Latex Movie Review: Leaving Las Vegas

Robotstore
The lovable drunk has been part of Hollywood for the longest time. From Arthur Housman who played the drunk in nearly 100 films during the 1930s including five with Laurel and Hardy to Hal Smith's Otis the Drunk on The Andy Griffith Show to Dudley Moore who played memorable drunks in Arthur and 10. But whenever it came to movies that dealt with the downside of alcoholism, such as The Lost Weekend or Barfly, Hollywood has always felt the need to tack on a happy ending, usually with the lead character vowing to become sober. This is not the case with Leaving Las Vegas, a film which allows the lead character to kill himself with alcohol poisoning by deliberately going on a four week drinking binge. In a 15 minute pre-credit sequence we see the final stages of the downward spiral of alcoholic Ben Sanders ( Nicholas Cage ). Almost always intoxicated he has driven away his last friend and has just lost his job. He confesses to a prostitute that his wife has left him taking his son with her, but cant remember if he began drinking because she left, or if it was his drinking that drove her away. His employer gave him a huge severance check which he decides to use to move out to Las Vegas. His plan is to drink non stop until the alcohol kills him. Upon driving into town he nearly runs over a prostitute named Sera ( Elisabeth Shue ). The next night he seeks her out and pays her $500 to spend a few hours in his room talking and not much else. And in the Hollywood tradition, from just that one meeting Sera falls madly in love with Ben.

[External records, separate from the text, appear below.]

-- ==== Sys2Proof/Tests/Slice0.lean ====
section
/-!
SUPPORT. Tests: ill-formed terms that WellFormed refuses, a written word for every constructor, one step for every
instruction on a state of the spec's examples (the rule named in each docstring), and a state that meets the hypotheses
of each statement.
-/
namespace Sys2Proof.Tests
open Sys2Proof Sys2Proof.Machine

/-! ## Helpers -/

/-- A stack that holds these bytes from address 0 on. -/
def stackOf (bs : List Byte) : Memory :=
  { len := bs.length, cells := (bs.zipIdx.filter (fun c => c.1 != 0#8)).map (fun c => (c.2, c.1)) }

/-- Two procedures, the second one called before with its frame at 32; `code` at pc. -/
def machine (w : Width) (pc : Nat) (code stack : List Byte) : State :=
  { State.reset with
    width := w
    pb := List.replicate pc 0#8 ++ code
    procCount := 2
    procTable := [{ startPos := 4#64, framePtr := some 0#64 }, { startPos := 20#64, framePtr := some 32#64 }]
    stack := stackOf stack
    pc := BitVec.ofNat 64 pc }

/-- The state after one step. -/
def after (s : State) : State :=
  match step s with
  | .next t => t
  | .fault _ => s
  | .refused _ => s

/-- The bytes of S. -/
def bytesOf (s : State) : List Byte := s.stack.bytesAt 0 s.stack.len

/-- The status a raise at pc leaves. -/
def faultAt (s : State) (code : FaultCode) (info : Int) : RunStatus :=
  .faulted { cls := code.cls, code := code, pc0 := s.pc.toNat, info := info }

/-- A state whose stack may not grow past `n` bytes. -/
def limited (n : Nat) (s : State) : State :=
  { s with config := { maxStackBytes := BitVec.ofNat 64 n, entryLenMode := .afterHeader, wideAddress := .addressOverflow } }

/-! ## WellFormed: each check refuses an ill-formed term -/

/-- R103: "The string cannot contain 0x00." -/
theorem test_wf_refuses_nul : (Instr.putString [0x6F#8, 0x00#8]).wf = false := by decide

/-- R151: C0 begins no sequence. -/
theorem test_wf_refuses_overlong : (Instr.putString [0xC0#8, 0x80#8]).wf = false := by decide

/-- R151: surrogate code points are excluded. -/
theorem test_wf_refuses_surrogate : (Instr.putString [0xED#8, 0xA0#8, 0x80#8]).wf = false := by decide

/-- R151: the row E1..EC. -/
theorem test_wf_accepts_three_bytes : (Instr.putString [0xE2#8, 0x82#8, 0xAC#8]).wf = true := by decide

/-! ## Decode: words written out from R94, R97, R101 -/

theorem test_decode_pushValueLocalVar :
    decode [0x00#8, 0xFC#8, 0xFF#8, 0x55#8] = .ok (.pushValueLocalVar (-4), [0x55#8]) := rfl
theorem test_decode_pushValueMainVar : decode [0x01#8, 0x02#8, 0x00#8] = .ok (.pushValueMainVar 2, []) := rfl
theorem test_decode_pushValueGlobalVar :
    decode [0x02#8, 0xFE#8, 0xFF#8, 0x01#8, 0x00#8] = .ok (.pushValueGlobalVar (-2) 1, []) := rfl
theorem test_decode_pushAddressLocalVar : decode [0x03#8, 0x04#8, 0x00#8] = .ok (.pushAddressLocalVar 4, []) := rfl
theorem test_decode_pushAddressMainVar : decode [0x04#8, 0x00#8, 0x01#8] = .ok (.pushAddressMainVar 256, []) := rfl
theorem test_decode_pushAddressGlobalVar :
    decode [0x05#8, 0x08#8, 0x00#8, 0x01#8, 0x00#8] = .ok (.pushAddressGlobalVar 8 1, []) := rfl
theorem test_decode_pushConstant : decode [0x06#8, 0xFF#8, 0x7F#8] = .ok (.pushConstant 32767, []) := rfl
theorem test_decode_storeValue : decode [0x07#8] = .ok (.storeValue, []) := rfl
theorem test_decode_outputValue : decode [0x08#8] = .ok (.outputValue, []) := rfl
theorem test_decode_inputToAddr : decode [0x09#8] = .ok (.inputToAddr, []) := rfl
theorem test_decode_minusify : decode [0x0A#8] = .ok (.minusify, []) := rfl
theorem test_decode_isOdd : decode [0x0B#8] = .ok (.isOdd, []) := rfl
theorem test_decode_opAdd : decode [0x0C#8, 0x0D#8] = .ok (.opAdd, [0x0D#8]) := rfl
theorem test_decode_opSubtract : decode [0x0D#8] = .ok (.opSubtract, []) := rfl
theorem test_decode_opMultiply : decode [0x0E#8] = .ok (.opMultiply, []) := rfl
theorem test_decode_opDivide : decode [0x0F#8] = .ok (.opDivide, []) := rfl
theorem test_decode_compareEq : decode [0x10#8] = .ok (.compareEq, []) := rfl
theorem test_decode_compareNotEq : decode [0x11#8] = .ok (.compareNotEq, []) := rfl
theorem test_decode_compareLT : decode [0x12#8] = .ok (.compareLT, []) := rfl
theorem test_decode_compareGT : decode [0x13#8] = .ok (.compareGT, []) := rfl
theorem test_decode_compareLTEq : decode [0x14#8] = .ok (.compareLTEq, []) := rfl
theorem test_decode_compareGTEq : decode [0x15#8] = .ok (.compareGTEq, []) := rfl
theorem test_decode_callProc : decode [0x16#8, 0x01#8, 0x00#8] = .ok (.callProc 1, []) := rfl
theorem test_decode_returnProc : decode [0x17#8] = .ok (.returnProc, []) := rfl
theorem test_decode_jump : decode [0x18#8, 0xEC#8, 0xFF#8] = .ok (.jump (-20), []) := rfl
theorem test_decode_jumpIfFalse : decode [0x19#8, 0x06#8, 0x00#8] = .ok (.jumpIfFalse 6, []) := rfl
theorem test_decode_entryProc :
    decode [0x1A#8, 0x0C#8, 0x00#8, 0x01#8, 0x00#8, 0x08#8, 0x00#8] = .ok (.entryProc 12 1 8, []) := rfl
theorem test_decode_putString :
    decode [0x1B#8, 0x6F#8, 0x6B#8, 0x00#8, 0x17#8] = .ok (.putString [0x6F#8, 0x6B#8], [0x17#8]) := rfl
theorem test_decode_pop : decode [0x1C#8] = .ok (.pop, []) := rfl
theorem test_decode_swap : decode [0x1D#8] = .ok (.swap, []) := rfl
theorem test_decode_endOfCode : decode [0x1E#8] = .ok (.endOfCode, []) := rfl
theorem test_decode_put : decode [0x1F#8] = .ok (.put, []) := rfl
theorem test_decode_get : decode [0x20#8] = .ok (.get, []) := rfl
theorem test_decode_opAddAddr : decode [0x21#8] = .ok (.opAddAddr, []) := rfl
theorem test_decode_unknown : decode [0x22#8] = .error (.unknownOpcode 0x22#8) := rfl
theorem test_decode_no_terminator : decode [0x1B#8, 0x6F#8] = .error .truncated := rfl

/-! ## One step: the spec's examples -/

/-- R132 example. -/
theorem test_step_pushValueLocalVar :
    bytesOf (after (machine .w4 16 [0x00#8, 0#8, 0#8] [0x2A#8, 0#8, 0#8, 0#8])) =
      [0x2A#8, 0#8, 0#8, 0#8, 0x2A#8, 0#8, 0#8, 0#8] := by decide

/-- R133 example. -/
theorem test_step_pushValueMainVar :
    bytesOf (after (machine .w2 16 [0x01#8, 2#8, 0#8] [5#8, 0#8, 7#8, 0#8])) =
      [5#8, 0#8, 7#8, 0#8, 7#8, 0#8] := by decide

/-- R134 example. -/
theorem test_step_pushValueGlobalVar :
    (after (machine .w8 16 [0x02#8, 0#8, 0#8, 1#8, 0#8]
      (List.replicate 32 0#8 ++ [7#8, 0#8, 0#8, 0#8, 0#8, 0#8, 0#8, 0#8]))).top = 7 := by decide

/-- R135 example. -/
theorem test_step_pushAddressLocalVar :
    bytesOf (after { machine .w2 16 [0x03#8, 4#8, 0#8] [] with fp := 32#64 }) = [0x24#8, 0#8] := by decide

/-- R136 example. -/
theorem test_step_pushAddressMainVar :
    bytesOf (after (machine .w4 16 [0x04#8, 0#8, 0#8] [])) = [0#8, 0#8, 0#8, 0#8] := by decide

/-- R137 example. -/
theorem test_step_pushAddressGlobalVar :
    (after (machine .w8 16 [0x05#8, 8#8, 0#8, 1#8, 0#8] [])).top = 40 := by decide

/-- R138 example. -/
theorem test_step_pushConstant :
    bytesOf (after { machine .w4 16 [0x06#8, 0#8, 0#8] [] with cp := [42], constCount := 1 }) =
      [0x2A#8, 0#8, 0#8, 0#8] := by decide

/-- R139 example. -/
theorem test_step_storeValue :
    bytesOf (after (machine .w2 16 [0x07#8] [0#8, 0#8, 0#8, 0#8, 7#8, 0#8])) = [7#8, 0#8] := by decide

/-- R139: an address past the length grows the stack with zero-fill. -/
theorem test_step_storeValue_grows :
    bytesOf (after (machine .w2 16 [0x07#8] [3#8, 0#8, 7#8, 1#8])) = [0#8, 0#8, 0#8, 7#8, 1#8] := by decide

If you are expecting some sort of happy ending from this unusual love affair then forget it. Ben lets Sera know from the beginning that he intends to kill himself, and she accepts that. There is no moment in the movie where Ben decides he wants to live and goes to rehab. Sera herself is on her own downward spiral. Her abusive pimp boyfriend is killed by the Russian mob. Without his protection she gets herself raped and beaten by a group of teenage johns. And her prudish landlady has just figured out her profession and has given her one week to move out. When she hooks up with Ben her life does no exactly get better. His drunken escapades gets the pair thrown out of a casino as well as a desert motel, both requesting that they never return. It may seem as if screenwriter and director Mike Figgis has gone overboard with the dark material, but the novel this movie was based on was far more darker with the love story between Ben and Sera barely mentioned. Here Figgis softens the story by making Ben and Sera's romance the focal point of the film. This earned him academy award nominations for best picture as well as acting nominations for Shue and Cage ( which Cage won ). One of the best movies of the '90s it is also quite harrowing to watch. How much you enjoy watching it depends on your tolerance to watching the suffering of the lead characters.

THE SCENE:
Elisabeth Shue simply looks great in this film no matter which outfit she is wearing. But the reason you are watching this movie instead of Adventures in Babysitting is to see her in latex. And at 41 minutes into the film she is wearing a red latex miniskirt with a black bustier top and black leather jacket, an outfit which Nicholas Cage's character finds stunning even though he is falling-down drunk, calling out to her "I love that dress." Shue wears latex again, briefly, at 1 hour, 29 minutes. Here it is a black latex miniskirt combined with a white bustier. Shue also wears a lot of outfits that appear to be latex, but on closer inspection are leather. In the scene where Cage nearly runs her over she is wearing a silver metallic leather miniskirt with a low cut wool top. At 27 minutes she is wearing a black leather miniskirt and a tight black top which she eventually removes revealing he black bra beneath. At 1 hour 16 minutes she is wearing a black leather miniskirt with the black bustier. And at 1 hour 38 minutes she is wearing the black leather miniskirt, black leather jacket and a red bustier.